Sorry anon, can't relate.

[–] [email protected] 16 points 3 months ago

Fake: girls tried to flirt with anon

Gay: anon has feelings

[–] [email protected] 20 points 3 months ago (1 children)

My childhood home had many many problems, but one thing that wasn't lacking was physical affection. I don't know of it's a Cuban thing or what, but almost every other family seems very dry to me. Like people that don't kiss when they get home, sit touching each other on the couch, wait to eat together, are really uptight about nudity, ...that is weird af to me. It gives me the impression that those family members are buddies/roommates. I still have to make conscious assessments in my head to understand relationships between family.
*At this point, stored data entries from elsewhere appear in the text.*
theorem witness_ChecksumFoldLaws :
    (∃ h : 1 < (Frame.mk 2 .toDevice [0xBE, 0xEF]).payload.length,
      (0xEE : Byte) ≠ (Frame.mk 2 .toDevice [0xBE, 0xEF]).payload[1]) ∧
    0 < (Frame.mk 2 .toDevice [0xBE, 0xEF]).payload.length ∧ 0 ≠ 1 ∧
    (Frame.mk 0x64 .fromDevice []).payload = [] :=
  ⟨⟨by decide, by decide⟩, by decide, by decide, rfl⟩

theorem witness_AgentsCommute :
    (Instr.len 2).isRx = true ∧ (Instr.cksum .toDevice 1 0x66).isRx = false ∧
    (∃ t, exec (.len 2) (ofRx rLen) = .next t) ∧ ∃ u, exec (.cksum .toDevice 1 0x66) (ofRx rLen) = .next u :=
  ⟨rfl, rfl, ⟨_, rfl⟩, _, rfl⟩

theorem witness_TxOperationsPure :
    Memory.WellFormed bufAa ∧ Memory.WellFormed [] ∧ (Instr.encodeOk .toDevice 2 2 8).isRx = false ∧
    ∃ t, exec (.encodeOk .toDevice 2 2 8) { State.reset with txsrc := srcBeEf, txbuf := bufAa } = .next t :=
  ⟨by decide, by decide, rfl, _, rfl⟩

theorem witness_TxWordsComplete :
    txOp 0x0FF000000 ≠ 3 ∧ txOp 0x0FF000000 = 0 ∧
    (txOp 0x502020000 ≠ 3 ∧ txDir 0x502020000 ≠ 0 ∧ txOp 0x502020000 = 1) ∧
    (txOp 0x902020008 ≠ 3 ∧ txDir 0x902020008 ≠ 0 ∧ txOp 0x902020008 = 2) := by decide

end Sys2Proof.Tests
end

section
/-! The registers after the three resets (10_state.md R18). -/

namespace Sys2Proof.Machine

@[simp] theorem State.reset_rx : State.reset.rx = RxRegs.initial := rfl

/-- The RX registers after a hardware reset depend neither on the registers before it nor on the operation presented
with it. -/
theorem step_hwReset_rx {s : State} {c : Option Request} {rest : List Input} (h : s.inputs = .hwReset c :: rest) :
    ∃ t, step s = .next t ∧ t.rx = RxRegs.initial :=
  ⟨_, (step_hwReset h).trans (execReset_next.2 rfl), rfl⟩

/-- Settles O36: the values at reset are those of `RxRegs.initial`; RESET_ALL and the hardware reset write the same
registers, by `State.resetAll_rx` and `step_hwReset_rx`. -/
theorem resetRegisters : Obligations.ResetRegisters := by
  unfold Obligations.ResetRegisters
  rw [State.reset_rx]
  exact ⟨rfl, rfl, rfl, rfl, rfl, rfl, State.resetAll_rx, fun _ _ _ h => step_hwReset_rx h⟩

end Sys2Proof.Machine
end

section
/-! The stores of ENCODE and their order (20_memory.md R38). -/

namespace Sys2Proof.Machine

/-- The cells that ENCODE.OK writes, in the order of the writes: 0 to 5 + n, each once. -/
theorem encodeStores_fst {n : Byte} {f : Frame} (h : f.payload.length = n.toNat) :
    (encodeStores n f).map Prod.fst = List.range (6 + n.toNat) := by
  rw [encodeStores_eq h, storesFrom_fst, Frame.bytes_length, h, List.range_eq_range']

/-- The bytes that ENCODE.OK writes, in the order of the writes: the wire frame. -/
theorem encodeStores_snd {n : Byte} {f : Frame} (h : f.payload.length = n.toNat) :
    (encodeStores n f).map Prod.snd = f.bytes := by
  rw [encodeStores_eq h, storesFrom_snd]

/-- With the right size a streaming serializer emits what ENCODE.OK writes. -/
theorem emissions_of_size {n : Byte} {f : Frame} {bufLen : BufLen} (h : bufLen.toNat = 6 + n.toNat) :
    emissions n f bufLen = (encodeStores n f).map Prod.snd :=
  if_pos h

theorem emissions_of_size_ne {n : Byte} {f : Frame} {bufLen : BufLen} (h : bufLen.toNat ≠ 6 + n.toNat) :
    emissions n f bufLen = [] :=
  if_neg h

/-- Settles O28: the store list is `encodeStores` of the frame in TXSRC, a run of consecutive cells from 0 by
`encodeStores_eq`; a refused size runs ENCODE.ERR, which writes only the TX result. -/
theorem encodeStoresInOrder : Obligations.EncodeStoresInOrder := by
  unfold Obligations.EncodeStoresInOrder
  constructor
  · intro s d n op bufLen hsize
    have hlen : (txFrame d n op s).payload.length = n.toNat := txPayload_length n s
    exact ⟨txFrame d n op s, encodeStores n (txFrame d n op s), rfl, execEncodeOk_next.2 ⟨hsize, rfl⟩,
      encodeStores_fst hlen, encodeStores_snd hlen, (emissions_of_size hsize).trans (encodeStores_snd hlen)⟩
  · intro s d n op bufLen hsize
    exact ⟨⟨_, (execEncodeErr_next d op).2 ⟨hsize, rfl⟩, rfl⟩, fun _ => emissions_of_size_ne hsize⟩

end Sys2Proof.Machine
end

section
/-! The encodings of results (30_encoding.md R59). -/

namespace Sys2Proof.Machine

/-- A list of byte fields is read back in order. -/
@[simp] theorem fieldBytes_map_byte (p : List Byte) : fieldBytes (p.map .byte) = some p := by
  induction p with
  | nil => rfl
  | cons b p ih => simp [fieldBytes, ih]

/-- The fields of a Frame after its kind read back as the Frame: its LEN byte is its payload length (30_encoding.md
R50). -/
theorem decodeFrameFields_frame {f : Frame} (h : f.WellFormed) :
    decodeFrameFields f.opcode f.direction.code f.lenByte (f.payload.map .byte) = some (.frame f) := by
  simp [decodeFrameFields, Direction.ofCode_code, Frame.lenByte_toNat h]

/-- Decoding inverts encoding on the results that a `PUSH` can hand out. -/
theorem RxResult.decode_encode {r : RxResult} (h : ∀ f, r = .frame f → f.WellFormed) :
    RxResult.decode r.encode = some r := by
  cases r with
  | noFrame => rfl
  | frame f => exact decodeFrameFields_frame (h f rfl)
  | error expected calculated => rfl

/-- No list of fields is a result of kind 3: a pattern of the decoder that takes the list asks for kind 0, 2 or 1. -/
theorem RxResult.decode_kind_three (fields : List ResultField) : RxResult.decode (.code 3 :: fields) = none := by
  unfold RxResult.decode
  split
  next h => cases h; rfl
  next h => cases h; rfl
  next h => cases h; rfl
  next => rfl
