-- ==== Sys2Proof/Machine/State.lean ====
section
/-! DEFINITION. The state of the machine as plain data: the shadow, STATUS and sequencer of the block (R15, R36), the
reference chip model's registers (R52), the ports, and the state after power-on (R34). -/

namespace Sys2Proof.Machine

/-- The faults of the reference chip model (R58). Raised by `ChipRegs.receive`; the chip then holds no register value. Safe: the
model stops where a real chip goes on. -/
inductive Fault where
  /-- R58 (a): a frequency word arrived under B28 = 1 while the other slot's half was pending. Raised by `ChipRegs.receive`;
  answered by a step only when a word is sent to a chip that has stopped for it. Safe. -/
  | otherSlotPending
  /-- R58 (b): a frequency word arrived under B28 = 0 while a half was pending. Raised by `ChipRegs.receive`; answered by a
  step only when a word is sent to a chip that has stopped for it. Safe. -/
  | pairHalfDone
deriving DecidableEq, Repr

/-- Why a step has no meaning. -/
inductive Refusal where
  /-- An instruction whose meaning is not written. No arm of `exec` raises it. Safe. -/
  | notModelled (mnemonic : String)
deriving DecidableEq, Repr

/-- The shadow of the chip's registers with the SYNCED flag: what a command stages and commits (R11, R15). -/
structure Shadow where
  /-- `CTRL`, the shadow control word (R16, R17). -/
  ctrl : Word
  /-- `FREQ[0]` (R25). -/
  freq0 : Freq
  /-- `FREQ[1]` (R25). -/
  freq1 : Freq
  /-- `PHASE[0]` (R26). -/
  phase0 : Phase
  /-- `PHASE[1]` (R26). -/
  phase1 : Phase
  /-- `WAVE`, the currently selected waveform (R28). -/
  wave : Wave
  /-- `SYNCED`, 1 while the shadow may be taken to equal the chip's registers (R29). -/
  synced : Bool
deriving DecidableEq, Repr

/-- The sequencer while a command runs (R36): the decoded command, the staged copy of the shadow, the word list, and the step
index (R27). -/
structure Sequencer where
  cmd : Instr
  staged : Shadow
  words : List Word
  index : Nat
deriving DecidableEq, Repr

/-- The registers of the reference chip model (R52). -/
structure ChipRegs where
  /-- `chip.CTRL`, the last control payload. -/
  ctrl : Half
  /-- `chip.FREQ[0]`. -/
  freq0 : Freq
  /-- `chip.FREQ[1]`. -/
  freq1 : Freq
  /-- `chip.PHASE[0]`. -/
  phase0 : Phase
  /-- `chip.PHASE[1]`. -/
  phase1 : Phase
  /-- `chip.pend`, a lower half received in 28-bit mode and not yet completed. -/
  pend : Option (Slot × Half)
deriving DecidableEq, Repr

/-- The reference chip model: running with its registers, or stopped by a case R58 does not define, "a fault of the reference
model, never … a value" (DEDUCED, assumption 5, safe). -/
inductive Chip where
  | live (regs : ChipRegs)
  | stopped (why : Fault)
deriving DecidableEq, Repr

/-- One event of the trace (R13). -/
inductive Event where
  | sessionBegin
  | write (w : Word) (ok : Bool)
  | sessionEnd
deriving DecidableEq, Repr

/-- The record a response carries beside its code (R104). -/
inductive Info where
  | none
  /-- INVALID_ARG: the argument value. -/
  | argument (value : Rat)
  /-- BUS_FAIL: the 1-based index of the failed word in the command's list. -/
  | wordIndex (k : Nat)
  /-- ILLEGAL_CMD: the command code. -/
  | commandCode (code : Code)
deriving DecidableEq, Repr

/-- One response on the response port (R118). -/
structure Response where
  code : BitVec 3
  info : Info
deriving DecidableEq, Repr

/-- The machine. The first three fields are the block's (R15, R36), `chip` is the reference model's (R52), and the rest are the
parameter and the ports, which the block's own state does not hold and a step needs as data. -/
structure State where
  /-- `CTRL`, `FREQ`, `PHASE`, `WAVE` and `SYNCED`. -/
  shadow : Shadow
  /-- `STATUS`, the result code of the last command (R30). -/
  status : BitVec 3
  /-- The sequencer: idle, or running a command (R36). -/
  seq : Option Sequencer
  /-- The reference model of the driven chip (R52). -/
  chip : Chip
  /-- The parameter `MCLK` (R6), which no step writes (DESIGN CHOICE, assumption 1, safe). -/
  mclk : Clock
  /-- What the client holds at the command port, or sends to the chip, oldest first (R47; DESIGN CHOICE, assumption 6, safe). -/
  inputs : List Input
  /-- The transport's answers to the words to come, oldest first; where there is none, `Config.answer` decides (R10;
  DESIGN CHOICE, assumption 2, safe). -/
  answers : List Answer
  /-- How many words have been transferred: the free value's counter (DESIGN CHOICE, assumption 2, safe). -/
  draws : Nat
  /-- The output word port since power-on, oldest event first (R13; DESIGN CHOICE, assumption 9, safe). -/
  trace : List Event
  /-- The response port since power-on, oldest response first (R118; DESIGN CHOICE, assumption 9, safe). -/
  responses : List Response
deriving DecidableEq, Repr

/-- The shadow at power-on (R34). -/
def Shadow.powerOn : Shadow where
  ctrl := 0x0000#16
  freq0 := 0#28
  freq1 := 0#28
  phase0 := 0#12
  phase1 := 0#12
  wave := .sine
  synced := false

/-- The chip at power-on: "any value" (R52). -/
def ChipRegs.powerOn : ChipRegs where
  ctrl := Config.chipCtrl
  freq0 := Config.chipFreq .s0
  freq1 := Config.chipFreq .s1
  phase0 := Config.chipPhase .s0
  phase1 := Config.chipPhase .s1
  pend := Config.chipPend

/-- The state after power-on (R34, R123): STATUS = NONE, sequencer idle, no word and no session emitted. -/
def State.reset : State where
  shadow := Shadow.powerOn
  status := 7#3
  seq := none
  chip := .live ChipRegs.powerOn
  mclk := Config.mclk
  inputs := []
  answers := []
  draws := 0
  trace := []
  responses := []

end Sys2Proof.Machine
end

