-- ==== Sys2Proof/Machine/Phase.lean ====
section
/-! DEFINITION. SETPHASE and SETPHASE.A (spec/43_phase.md). -/

namespace Sys2Proof.Machine

/-- The part of `SetPhaseBody` after the encoded value is known: the no-op test and the one write (R97). -/
def setPhaseValue (sh : Shadow) (i : Slot) (v : Phase) : Body :=
  if v = sh.phase i then .unchanged else .writes [phaseWord i v] (sh.setPhase i v)

/-- `SetPhaseBody(i, deg)` (R97). -/
def setPhaseBody (sh : Shadow) (i : Slot) (deg : Rat) : Body :=
  if phaseValid deg then setPhaseValue sh i (phaseToRegister deg) else .invalidArg deg

/-- SETPHASE with an explicit slot (R98). -/
def execSetphase (slot : Slot) (deg : Rat) (s : State) : Host.Outcome State Fault Refusal :=
  .next (s.runCommand (.setphase slot deg) (fun sh => setPhaseBody sh slot deg))

/-- SETPHASE.A: the slot is `CTRL.PSELECT`, read once from the shadow (R99). -/
def execSetphaseA (deg : Rat) (s : State) : Host.Outcome State Fault Refusal :=
  .next (s.runCommand (.setphaseA deg) (fun sh => setPhaseBody sh sh.activePhase deg))

end Sys2Proof.Machine
end

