/-- R58 (a) and (b): a frequency word under B28 = 1 with the other slot's half pending, or under B28 = 0 with any half pending, stops
the reference model; no register of it holds a value then. That the word itself still completes, and what the stopped chip keeps, is
the model's reading (assumption 5). -/
def Obligations.HalfDonePairAtChip : Prop :=
  ∀ (s : State) (c : ChipRegs) (p lo : Half), s.Idle → s.chip = .live c →
    (c.ctrl.getLsbD 13 = true →
      (c.pend = some (.s1, lo) → exec (.wFreq0 p) s = .next { s with chip := .stopped .otherSlotPending }) ∧
      (c.pend = some (.s0, lo) → exec (.wFreq1 p) s = .next { s with chip := .stopped .otherSlotPending })) ∧
    (c.ctrl.getLsbD 13 = false → ∀ j, c.pend = some (j, lo) →
      exec (.wFreq0 p) s = .next { s with chip := .stopped .pairHalfDone } ∧
      exec (.wFreq1 p) s = .next { s with chip := .stopped .pairHalfDone })

/-- A word sent by itself to a reference model that has stopped is a fault, with the reason it stopped for; it never yields a
value. The model's reading of "a fault of the reference model" (assumption 5). -/
def Obligations.StoppedChipFaults : Prop :=
  ∀ (s : State) (f : Fault) (h : Half) (x : BitVec 1) (p : Phase), s.Idle → s.chip = .stopped f →
    exec (.wCtrl h) s = .fault f ∧ exec (.wFreq0 h) s = .fault f ∧ exec (.wFreq1 h) s = .fault f ∧
    exec (.wPhase0 x p) s = .fault f ∧ exec (.wPhase1 x p) s = .fault f

/-! ### The sequencer, several blocks, the textual form -/

/-- A command presented while another runs is held until that one has ended, and then runs as it would have from there (R47).
`State.drain` ends the command in progress: its words from the step index on are transferred in order and the staged shadow is
committed, or it stops in BUS_FAIL at the first that fails; an idle block it leaves alone. A command run from an idle block that issues
the words `ws` and commits `sh` where all succeed (the state `u`) is its session opened, its list and staged shadow loaded at index 0,
and that same draining. A step that begins in the middle of a command is the model's form (assumption 8); that the draining ends is
the transport always answering (assumption 12). -/
def Obligations.HeldUntilSessionEnd : Prop :=
  (∀ (s : State) (q : Sequencer), s.seq = some q →
    (s.AllOk (q.words.drop q.index).length → s.drain = s.resumedOk q (q.words.drop q.index)) ∧
    ∀ (sent later : List Word) (w : Word), q.words.drop q.index = sent ++ w :: later → s.AllOk sent.length →
      (s.answerAt sent.length).isOk = false → s.drain = s.resumedFail q sent w) ∧
  (∀ s : State, s.Idle → s.drain = s) ∧
  (∀ s : State, s.drain.Idle ∧ (∀ i : Instr, exec i s = exec i s.drain) ∧ (∀ c : Code, s.reportIllegal c = s.drain.reportIllegal c) ∧
    (s.inputs = [] → step s = .next s.drain)) ∧
  ∀ (s u : State) (i : Instr) (ws : List Word) (sh : Shadow), s.Idle → i.isCommand = true → u.Idle → u.AllOk 10 →
    u.shadow = s.shadow → u.mclk = s.mclk → exec i u = .next (u.okAfter ws sh) →
    exec i s = .next (State.drain { s with trace := s.trace ++ [.sessionBegin], seq := some ⟨i, sh, ws, 0⟩ })

/-- One step of a running sequencer: the word at the index is transferred, and the index rises by one if it succeeded; a failed
word ends the command; past the last word the staged shadow is committed. One transfer as a step of its own is the model's form
(assumption 8). -/
def Obligations.IndexRisesByOne : Prop :=
  ∀ (s : State) (q : Sequencer), s.seq = some q →
    (∀ w, q.words[q.index]? = some w →
      s.tick.trace = s.trace ++ [.write w (s.answerAt 0).isOk] ++ (if (s.answerAt 0).isOk then [] else [.sessionEnd]) ∧
      s.tick.seq = (if (s.answerAt 0).isOk then some { q with index := q.index + 1 } else none) ∧
      s.tick.shadow = if (s.answerAt 0).isOk then s.shadow else { s.shadow with synced := false }) ∧
    (q.words[q.index]? = none → s.tick.shadow = q.staged ∧ s.tick.seq = none ∧ s.tick.trace = s.trace ++ [.sessionEnd])
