-- ==== Sys2Proof/Tests/Slice0.lean ====
section
/-! SUPPORT. Small tests, each on one step, with results taken from spec/95_test_vectors.md (the section stands in the comment) or
from the rule named; and for each statement with hypotheses a witness that meets them. -/

namespace Sys2Proof.Tests

open Sys2Proof Sys2Proof.Machine

/-- The example clock 2^28 Hz of spec/95_test_vectors.md. -/
def clock28 : Clock := ⟨268435456, by decide⟩

/-- The example clock 25 MHz of spec/95_test_vectors.md. -/
def clock25 : Clock := ⟨25000000, by decide⟩

/-- The chip with all registers 0 and nothing pending. -/
def chipZero : ChipRegs := ⟨0#14, 0#28, 0#28, 0#12, 0#12, none⟩

/-- The state `Z` of spec/95_test_vectors.md: after an INIT that ended OK, ten transfers to come succeeding. -/
def z : State :=
  { State.reset with
    shadow := { Shadow.powerOn with synced := true }
    status := 0#3
    mclk := clock28
    chip := .live chipZero
    answers := List.replicate 10 .ok }

/-- `Z` with another control word and FREQ[0]. -/
def zWith (ctrl : Word) (freq0 : Freq) (wave : Wave) : State :=
  { z with shadow := { z.shadow with ctrl := ctrl, freq0 := freq0, wave := wave } }

/-- `Z` with the transfer after the first `n` failing. -/
def zFail (n : Nat) (a : Answer) : State := { z with answers := List.replicate n .ok ++ [a] }

/-- `Z` with chip registers. -/
def zChip (c : ChipRegs) : State := { z with chip := .live c }

/-- The state an outcome holds, if it is a next state. -/
def after : Host.Outcome State Fault Refusal → State
  | .next t => t
  | .fault _ => State.reset
  | .refused _ => State.reset

/-- Whether an outcome is a next state. -/
def completes : Host.Outcome State Fault Refusal → Bool
  | .next _ => true
  | .fault _ => false
  | .refused _ => false

/-- Whether an outcome is the fault `f`. -/
def faultsWith (f : Fault) : Host.Outcome State Fault Refusal → Bool
  | .next _ => false
  | .fault g => g == f
  | .refused _ => false

/-- The words of one command's trace and its status, from a state with an empty trace. -/
def wordsAndStatus (o : Host.Outcome State Fault Refusal) : List Word × BitVec 3 := (wordsOf (after o).trace, (after o).status)

/-! ### Well-formedness: one ill-formed term for each check -/

theorem test_wf_ctrl_reserved : (Instr.wCtrl 0x0200#14).wellFormed = false := by decide
theorem test_wf_ctrl_allowed : (Instr.wCtrl 0x2100#14).wellFormed = true := by decide
theorem test_wf_phase0_bit12 : (Instr.wPhase0 1#1 0x123#12).wellFormed = false := by decide
theorem test_wf_phase1_bit12 : (Instr.wPhase1 1#1 0x123#12).wellFormed = false := by decide

/-! ### Decoding, one word of each row, written out from R78 and R62 -/

theorem test_decode_init : decodeTableWord 8 0b00010000 = some .init := by decide
theorem test_decode_setfreq0 : decodeTableWord 8 0b00101000 = some (.setfreq .s0 0) := by decide
theorem test_decode_setfreq1 : decodeTableWord 8 0b00101100 = some (.setfreq .s1 0) := by decide
theorem test_decode_setfreqA : decodeTableWord 8 0b00100000 = some (.setfreqA 0) := by decide
theorem test_decode_setphase0 : decodeTableWord 8 0b00111000 = some (.setphase .s0 0) := by decide
theorem test_decode_setphase1 : decodeTableWord 8 0b00111100 = some (.setphase .s1 0) := by decide
theorem test_decode_setphaseA : decodeTableWord 8 0b00110000 = some (.setphaseA 0) := by decide
theorem test_decode_togglef : decodeTableWord 8 0b01000000 = some .togglef := by decide
theorem test_decode_togglep : decodeTableWord 8 0b01010000 = some .togglep := by decide
theorem test_decode_setwave_sine : decodeTableWord 8 0b01100000 = some (.setwave .sine) := by decide
theorem test_decode_setwave_square : decodeTableWord 8 0b01100011 = some (.setwave .square) := by decide
theorem test_decode_wCtrl : decodeTableWord 16 0b0010000100000000 = some (.wCtrl 0x2100#14) := by decide
theorem test_decode_wFreq0 : decodeTableWord 16 0b0110100111110001 = some (.wFreq0 0x29F1#14) := by decide
theorem test_decode_wFreq1 : decodeTableWord 16 0b1011111111111111 = some (.wFreq1 0x3FFF#14) := by decide
theorem test_decode_wPhase0 : decodeTableWord 16 0b1100010000000000 = some (.wPhase0 0#1 0x400#12) := by decide
theorem test_decode_wPhase1 : decodeTableWord 16 0b1111000100100011 = some (.wPhase1 1#1 0x123#12) := by decide

/-- Section 2.2, the illegal codes sampled there, each refused for its reason. -/
theorem test_illegal_reserved :
    [0x00#8, 0x01#8, 0x70#8, 0x8F#8, 0xFF#8].all (fun c => decodeCmd c 0 matches .error .reservedOp) = true := by decide
theorem test_illegal_must_be_zero :
    [0x11#8, 0x18#8, 0x29#8, 0x2B#8, 0x3D#8, 0x41#8, 0x48#8, 0x54#8, 0x64#8, 0x68#8].all
      (fun c => decodeCmd c 0 matches .error .mustBeZero) = true := by decide
theorem test_illegal_slot :
    [0x24#8, 0x34#8].all (fun c => decodeCmd c 0 matches .error .slotNotExplicit) = true := by decide

/-! ### The encoder (section 2.1) -/

theorem test_freq_1000_at_25MHz : frequencyToRegister clock25 1000 = 0x00029F1#28 := by decide
theorem test_freq_fraction : frequencyToRegister clock25 (mkRat 100001 100) = 0x00029F1#28 := by decide
theorem test_freq_floor_not_round : frequencyToRegister clock25 100000 = 0x010624D#28 := by decide
theorem test_freq_saturates : frequencyToRegister clock28 268435456 = 0xFFFFFFF#28 := by decide
theorem test_freq_invalid : [-1, 268435457].all (fun q => !freqValid clock28 q) = true := by decide
theorem test_phase_90 : phaseToRegister 90 = 0x400#12 := by decide
theorem test_phase_360 : phaseToRegister 360 = 0x000#12 := by decide
theorem test_phase_largest : phaseToRegister (mkRat 35995 100) = 0xFFF#12 := by decide
theorem test_phase_invalid : [mkRat (-1) 2, mkRat 721 2].all (fun q => !phaseValid q) = true := by decide
theorem test_split : (lower14 0x205C9#28, upper14 0x205C9#28) = (0x05C9#14, 0x0008#14) := by decide
theorem test_words :
    (ctrlWord 0x2100#16, freqWord .s1 0x3FFF#14, phaseWord .s1 0xFFF#12) = (0x2100#16, 0xBFFF#16, 0xEFFF#16) := by decide

/-! ### Commands, at most two tests each -/

/-- Section 2.3, first row. -/
theorem test_init : wordsAndStatus (exec .init z) =
    ([0x0100#16, 0x2100#16, 0x4000#16, 0x4000#16, 0x2100#16, 0x8000#16, 0x8000#16, 0xC000#16, 0xE000#16, 0x0000#16], 0#3) := by
  decide

/-- Section 2.3, last row: a failure at word 4 keeps the shadow but for SYNCED, and reports k = 4. -/
theorem test_init_fails : let t := after (exec .init { zFail 3 .failedLost with shadow := (zWith 0x0028#16 5#28 .square).shadow })
    (t.shadow, t.responses) = (⟨0x0028#16, 5#28, 0#28, 0#12, 0#12, .square, false⟩, [⟨3#3, .wordIndex 4⟩]) := by decide

/-- Section 2.4: full shape, with FSELECT, PSELECT and the waveform kept. -/
theorem test_setfreq_full : wordsAndStatus (exec (.setfreq .s0 5592405) (zWith 0x0C28#16 0x123ABCD#28 .square)) =
    ([0x2C28#16, 0x5555#16, 0x4155#16], 0#3) := by decide

/-- Section 2.4: upper-only shape. -/
theorem test_setfreq_upper : let t := after (exec (.setfreq .s0 11037645) (zWith 0x0028#16 0x123ABCD#28 .square))
    (wordsOf t.trace, t.shadow.ctrl, t.shadow.freq0) = ([0x1028#16, 0x42A1#16], 0x1028#16, 0x0A86BCD#28) := by decide

/-- Section 2.5: the active register is FREQ1. -/
theorem test_setfreqA : let t := after (exec (.setfreqA 5) (zWith 0x0800#16 0#28 .sine))
    (wordsOf t.trace, t.shadow.freq0, t.shadow.freq1) = ([0x0800#16, 0x8005#16], 0#28, 5#28) := by decide

/-- Section 2.5: an argument out of range. -/
theorem test_setfreqA_invalid : let t := after (exec (.setfreqA (-3)) (zWith 0x0800#16 0#28 .sine))
    (t.trace, t.responses) = ([.sessionBegin, .sessionEnd], [⟨2#3, .argument (-3)⟩]) := by decide

/-- Section 2.6: `CTRL` is neither read nor written. -/
theorem test_setphase : let t := after (exec (.setphase .s0 270) (zWith 0x3000#16 0#28 .sine))
    (wordsOf t.trace, t.shadow.ctrl, t.shadow.phase0) = ([0xCC00#16], 0x3000#16, 0xC00#12) := by decide

/-- Section 2.6: 360 degrees is 0, which the shadow holds. -/
theorem test_setphase_360 : wordsAndStatus (exec (.setphase .s0 360) z) = ([], 1#3) := by decide

/-- Section 2.6: the active register is PHASE1. -/
theorem test_setphaseA : let t := after (exec (.setphaseA 180) (zWith 0x0400#16 0#28 .sine))
    (wordsOf t.trace, t.shadow.phase0, t.shadow.phase1) = ([0xE800#16], 0#12, 0x800#12) := by decide

/-- Section 2.6: a failure at word 1. -/
theorem test_setphaseA_fails : let t := after (exec (.setphaseA 90) (zFail 0 .failedLost))
    (t.trace, t.status, t.shadow.phase0, t.shadow.synced) =
      ([.sessionBegin, .write 0xC400#16 false, .sessionEnd], 3#3, 0#12, false) := by decide

/-- Section 2.7: sticky B28 and the waveform are sent again. -/
theorem test_togglef : wordsAndStatus (exec .togglef (zWith 0x2C28#16 0#28 .square)) = ([0x2428#16], 0#3) := by decide

/-- Section 2.7: sticky HLB is sent again. -/
theorem test_togglep : wordsAndStatus (exec .togglep (zWith 0x1000#16 0#28 .sine)) = ([0x1400#16], 0#3) := by decide

/-- Section 2.8. -/
theorem test_setwave : let t := after (exec (.setwave .triangle) (zWith 0x2C28#16 0#28 .square))
    (wordsOf t.trace, t.shadow.ctrl, t.shadow.wave) = ([0x2C02#16], 0x2C02#16, .triangle) := by decide

/-- Section 2.8: the current shape. -/
theorem test_setwave_unchanged : wordsAndStatus (exec (.setwave .square) (zWith 0x2C28#16 0#28 .square)) = ([], 1#3) := by decide

/-- Section 3, program P3 step 4: no session, and the code reported. -/
theorem test_illegal_step : let t := after (step { z with inputs := [.cmd 0x24#8 5] })
    (t.trace, t.responses, t.status) = ([], [⟨4#3, .commandCode 0x24#8⟩], 4#3) := by decide

/-! ### The reference chip model (section 2.10) -/

/-- A pair under B28: 0x4001 after 0x4000 latches 0x4000. -/
theorem test_chip_pair : (after (exec (.wFreq0 1#14) (zChip ⟨0x2000#14, 0x3FFF#28, 0#28, 0#12, 0#12, some (.s0, 0#14)⟩))).chip =
    .live ⟨0x2000#14, 0x4000#28, 0#28, 0#12, 0#12, none⟩ := by decide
I guess the part of the brain that learns family relationship norms is solidified pretty early.

[–] [email protected] 12 points 3 months ago (2 children)

It's Kellogg/Protestant prudish white isolationist culture. I come from Alabama and Jehovah's Witnesses. I think it is a sadistic anti enjoyment, everything pleasurable is wrong, - stupidity. I see all the American religions falling into a spectrum of this sadism.

I honestly think it stems from the overall con of organized religion. People that enjoy themselves spend some excess funds on themselves and others. The church con artists are incentivised to villainize all forms of excess money spent on anything because that is money that cannot be grifted by the con artist. White people tend to be most susceptible to this particular con, and likely also tend to have more self sufficiency in more rural communities. Not like white people are somehow better at self sufficient living; more like we're miser assholes that choose to hoard what we have without the notion of collective social survival. Like I'm deeply stereotyping time and history here. I'm not saying "white people bad." I'm saying we're different too, a product of our environment, and being a realist asshole too. - it is our way - embrace it.

[–] [email protected] 4 points 3 months ago

Doesn't have to be. It is known here in europe that southern countries like Italy and Spain are indeed more touchy and passionate.

[–] [email protected] 7 points 3 months ago

I think religion might have something to do with it, but I think its mostly parents (who were often too young to parent compared to now) taking out their frustrations on their kids because they had no other socially-acceptable recreational outlet to just hang loose after work other than drinking and TV.

[–] [email protected] 37 points 3 months ago

When I finished my national service I spent the night getting drunk with some guys I'd served with. One of them took me to sleep at his family home when it got late and there were no more trains for me to get home. The next morning I joined the family for breakfast. I was amazed at how gentle and civilised they talked to each other. At my home i was only used to everybody being at each others' throats all the time. To this day i can't help thinking about what I missed.

[–] [email protected] 11 points 3 months ago

I love my dad, but he has an old fashioned definition of male affection and he's at unease when a topic of conversation is brought up that he's not an authority in.

I wish I'd learned that yes, hugging people you know is fine, and that there's nothing wrong in being ignorant in a topic if you're willing to listen and learn from others.

[–] [email protected] 57 points 3 months ago

My dad used to beat me whenever I did anything he didn't like, which usually included me being energetic around the house. Because of this, I learned to be closed and reserved, and never really made any friends in school. It wasn't until I moved out when I realised that beating your kid wasn't normal, and slowly started opening up again

[–] [email protected] 52 points 3 months ago

It can be really crazy when you notice the differences in how other families treat each other.

Healthy communication is a must when talking with other working-class people!